WHAT IS REQUIRED
Your answer should consist only of the lines below from the one with "or cos x. -/" through the one with "FP32 (R265). -/", copied exactly.

*** Opening GIVEN ENTRIES ***

-- ==== Sys2Proof/Machine/Special.lean ====
section
/-! DEFINITION. The special functions (R265): the exact values as close as their bounds need, and the device's own bits kept within
the bounds. -/

namespace Sys2Proof.Machine

/-! ## Reciprocal, reciprocal square root, exact cases -/

/-- |c − 1/x| is at most one unit in the last place of 1/x, for the exact numbers c and x = ± m × 2^e: both
multiplied by |x|. -/
def withinRcp (c : FVal) (neg : Bool) (m : Nat) (e : Int) : Bool :=
  match c with
  | .num s n k =>
    let (xn, xd) := dyadic m e
    let ulp : Int := max (log2Frac xd xn) (-126) - 23
    let (cn, cd) := dyadic n k
    let (un, ud) := scaleFrac 1 1 (-ulp)
    -- | cn/cd − xd/xn | ≤ un/ud
    let l := cn * xn
    let r := xd * cd
    let diff := if l ≤ r then r - l else l - r
    (s == neg || n == 0) && diff * ud ≤ un * (cd * xn)
  | _ => false

/-- |c − 1/√x| is at most one unit in the last place of 1/√x, for x = m × 2^e > 0: compared by squares. -/
def withinRsq (c : FVal) (m : Nat) (e : Int) : Bool :=
  match c with
  | .num false n k =>
    let (xn, xd) := dyadic m e
    -- floor(log2 (1/√x)) = floor(log2 (1/x) / 2)
    let ulp : Int := (log2Frac xd xn) / 2 - 23
    let base := min k ulp
    let cn := n * 2 ^ (k - base).toNat
    let un := 2 ^ (ulp - base).toNat
    -- with unit 2^base: (cn − un)² x ≤ 1 ≤ (cn + un)² x
    let (qn, qd) := scaleFrac xn xd (-2 * base)
    let hi := (cn + un) * (cn + un) * qn
    (qd ≤ hi) && (cn ≤ un || (cn - un) * (cn - un) * qn ≤ qd)
  | _ => false

/-- 2^x for an integer x from −149 to 127, as bits. -/
def exp2Int (x : Int) : Nat := (roundVal .fp32 1 (.num false 1 x)).1

/-- The exact integer of a value, if it is one. -/
def FVal.toInt? : FVal → Option Int
  | .num s m e =>
    let (n, d) := dyadic m e
    if n % d = 0 then some (if s then -((n / d : Nat) : Int) else ((n / d : Nat) : Int)) else none
  | _ => none

/-! ## Exact values, as integers in units of 2^−800 -/

/-- A unit is 2^−800: finer than any difference by which an exact result of R265 can pass a bound on an FP32 value.
DESIGN CHOICE: log 13. -/
abbrev fixPoint : Nat := 800

/-- ln 2. -/
def ln2Fix : Int := 
  0xb17217f7d1cf79abc9e3b39803f2f6af40f343267298b62d8a0d175b8baafa2be7b876206debac98559552fb4afa1b10ed2eae35c138214427573b291169b8253e96ca16224ae8c51acbda11317c387eb9ea9bc3b136603b256fa0ec7657f74b72ce87b1

/-- 2π. -/
def twoPiFix : Int := 
  0x6487ed5110b4611a62633145c06e0e68948127044533e63a0105df531d89cd9128a5043cc71a026ef7ca8cd9e69d218d98158536f92f8a1ba7f09ab6b6a8e122f242dabb312f3f637a262174d31bf6b585ffae5b7a035bf6f71c35fdad44cfd2d74f9208b

/-- m × 2^e. -/
def fixOf (m : Nat) (e : Int) : Int :=
  if -fixPoint ≤ e then m * 2 ^ (e + fixPoint).toNat else (m / 2 ^ (-(e + fixPoint)).toNat : Nat)

/-- The product of two such numbers. -/
def fixMul (a b : Int) : Int := a * b / 2 ^ fixPoint

/-- The terms y^i / i! and those after, as many as the fuel; `t` is the first. -/
def expSeries (y : Int) : Nat → Nat → Int → Int
  | 0, _, _ => 0
  | n + 1, i, t => t + expSeries y n (i + 1) (fixMul t y / (i + 1))

/-- 2^x; one unit for an x far below every FP32 exponent, as 2^x is above zero. -/
def exp2Fix (x : Int) : Int :=
  if x < -(400 * 2 ^ fixPoint) then 1
  else
    let k := x / 2 ^ fixPoint
    let s := expSeries (fixMul (x - k * 2 ^ fixPoint) ln2Fix) 160 0 (2 ^ fixPoint)
    if 0 ≤ k then s * 2 ^ k.toNat else s / 2 ^ (-k).toNat

/-- The terms of a sine or cosine series from the i-th power on; `t` is the first, `r2` the square of the angle. -/
def trigSeries (r2 : Int) : Nat → Nat → Int → Int
  | 0, _, _ => 0
  | n + 1, i, t => t + trigSeries r2 n (i + 2) (-(fixMul t r2 / ((i + 1) * (i + 2))))

/-- sin x, or cos x. -/
def trigFix (cosine : Bool) (x : Int) : Int :=
  let r := x % twoPiFix
  if cosine then trigSeries (fixMul r r) 130 0 (2 ^ fixPoint) else trigSeries (fixMul r r) 130 1 r

/-- The first bits, as many as the fuel, of log2 f for f from 1 to 2. -/
def log2Bits : Nat → Int → Int → Int
  | 0, _, acc => acc
  | n + 1, f, acc =>
    let g := fixMul f f
    if 2 ^ (fixPoint + 1) ≤ g then log2Bits n (g / 2) (2 * acc + 1) else log2Bits n g (2 * acc)

/-- log2 (m × 2^e). -/
def log2Fix (m : Nat) (e : Int) : Int :=
  ((m.log2 : Int) + e) * 2 ^ fixPoint + log2Bits 256 (fixOf m (-(m.log2 : Int))) 0 * 2 ^ (fixPoint - 256)

/-- tanh x for x ≥ 0; one unit below 1 for a large x, as tanh x is below 1. -/
def tanhFix (x : Int) : Int :=
  if 128 * 2 ^ fixPoint ≤ x then 2 ^ fixPoint - 1
  else
    let g := exp2Fix (2 * x * 2 ^ fixPoint / ln2Fix)
    (g - 2 ^ fixPoint) * 2 ^ fixPoint / (g + 2 ^ fixPoint)

/-- A unit in the last place of an exact value in FP32 (R265). -/
def ulpFix (v : Int) : Int := 2 ^ (max ((v.natAbs.log2 : Int) - fixPoint) (-126) - 23 + fixPoint).toNat

/-! ## The functions -/

/-- The device's own bits where they lie within the bound of the exact value, else the value rounded to nearest. -/
def keepWithin (own : Nat) (v bound : Int) : Nat :=
  let rounded := (roundFrac .fp32 1 (decide (v < 0)) v.natAbs (2 ^ fixPoint)).1
  match decodeFloat .fp32 own with
  | .num s n k =>
    let c := if s then -fixOf n k else fixOf n k
    if (c - v).natAbs ≤ bound.natAbs then own else rounded
  | _ => rounded

/-- The bits of an FP32 value that lies in [−1, 1]; of any other, those of 1.0. -/
def clampUnit (bits : Nat) : Nat := if bits % 2 ^ 31 ≤ 0x3F800000 then bits else 0x3F800000

/-- The device's bits for ± m × 2^e, m ≠ 0, where a bound is all that R265 says. -/
def ownWithin (f own : Nat) (neg : Bool) (m : Nat) (e : Int) : Nat :=
  let x := if neg then -fixOf m e else fixOf m e
  match f with
  | 2 =>
    let v := exp2Fix x
    keepWithin own v (2 * ulpFix v)
  | 3 =>
    let v := log2Fix m e
    keepWithin own v (if 2 ^ (fixPoint - 1) ≤ x && x ≤ 2 ^ (fixPoint + 1) then 2 ^ (fixPoint - 22) else 2 * ulpFix v)
  | 6 =>
    let v := tanhFix (fixOf m e)
    keepWithin own (if neg then -v else v) (2 * ulpFix v)
  | _ => if fixOf m e ≤ 2 ^ (fixPoint + 20) then keepWithin own (trigFix (f == 5) x) (2 ^ (fixPoint - 21)) else clampUnit own

/-- Special function `f` of R265 on `x`: bits and flags. Where R265 leaves the bits to the device they are the
free value `Config.special`, kept within the stated bound (log 13). -/
def specialFn (f : Nat) (x : Nat) : Nat × Nat :=
  let own := (Config.special f (BitVec.ofNat 32 x)).toNat
  match decodeFloat .fp32 x with
  | .nan s => (FFmt.fp32.nanBits, nanFlag (.nan s))
  | .inf neg =>
    match f with
    | 0 => (FFmt.fp32.sign neg, 0)
    | 1 => if neg then (FFmt.fp32.nanBits, fNV) else (0, 0)
    | 2 => if neg then (0, 0) else (FFmt.fp32.infBits, 0)
    | 3 => if neg then (FFmt.fp32.nanBits, fNV) else (FFmt.fp32.infBits, 0)
    | 6 => (FFmt.fp32.sign neg + 0x3F800000, 0)
    | _ => (FFmt.fp32.nanBits, fNV)
  | .num neg m e =>
    if m = 0 then
      match f with
      | 0 => (FFmt.fp32.sign neg + FFmt.fp32.infBits, fFDZ)
      | 1 => (FFmt.fp32.sign neg + FFmt.fp32.infBits, fFDZ)
      | 2 => (0x3F800000, 0)
      | 3 => (FFmt.fp32.signBit + FFmt.fp32.infBits, fFDZ)
      | 5 => (0x3F800000, 0)
      | _ => (x, 0)
    else
      match f with
      | 0 =>
        let (n, d) := dyadic m e
        (if 128 ≤ log2Frac d n then FFmt.fp32.sign neg + FFmt.fp32.infBits
          else if withinRcp (decodeFloat .fp32 own) neg m e then own else (roundFrac .fp32 1 neg d n).1, 0)
      | 1 =>
        if neg then (FFmt.fp32.nanBits, fNV)
        else
          let (n, d) := sqrtFrac m e
          (if withinRsq (decodeFloat .fp32 own) m e then own else (roundFrac .fp32 1 false d n).1, 0)
      | 2 =>
        match (FVal.num neg m e).toInt? with
        | some k =>
          if 128 ≤ k then (FFmt.fp32.infBits, 0)
          else if -149 ≤ k then (exp2Int k, 0)
          else (ownWithin f own neg m e, 0)
        | none =>
          (if compareKey .fp32 0x43000000 ≤ compareKey .fp32 x then FFmt.fp32.infBits else ownWithin f own neg m e, 0)
      | 3 =>
        if neg then (FFmt.fp32.nanBits, fNV)
        else if m = 2 ^ m.log2 then ((roundVal .fp32 1 (intVal ((m.log2 : Int) + e))).1, 0)
        else (ownWithin f own neg m e, 0)
      | _ => (ownWithin f own neg m e, 0)

end Sys2Proof.Machine
end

*** Closing GIVEN ENTRIES ***

RESPONSE
/-- sin x, or cos x. -/
def trigFix (cosine : Bool) (x : Int) : Int :=
  let r := x % twoPiFix
  if cosine then trigSeries (fixMul r r) 130 0 (2 ^ fixPoint) else trigSeries (fixMul r r) 130 1 r

/-- The first bits, as many as the fuel, of log2 f for f from 1 to 2. -/
def log2Bits : Nat → Int → Int → Int
  | 0, _, acc => acc
  | n + 1, f, acc =>
    let g := fixMul f f
    if 2 ^ (fixPoint + 1) ≤ g then log2Bits n (g / 2) (2 * acc + 1) else log2Bits n g (2 * acc)

/-- log2 (m × 2^e). -/
def log2Fix (m : Nat) (e : Int) : Int :=
  ((m.log2 : Int) + e) * 2 ^ fixPoint + log2Bits 256 (fixOf m (-(m.log2 : Int))) 0 * 2 ^ (fixPoint - 256)

/-- tanh x for x ≥ 0; one unit below 1 for a large x, as tanh x is below 1. -/
def tanhFix (x : Int) : Int :=
  if 128 * 2 ^ fixPoint ≤ x then 2 ^ fixPoint - 1
  else
    let g := exp2Fix (2 * x * 2 ^ fixPoint / ln2Fix)
    (g - 2 ^ fixPoint) * 2 ^ fixPoint / (g + 2 ^ fixPoint)

/-- A unit in the last place of an exact value in FP32 (R265). -/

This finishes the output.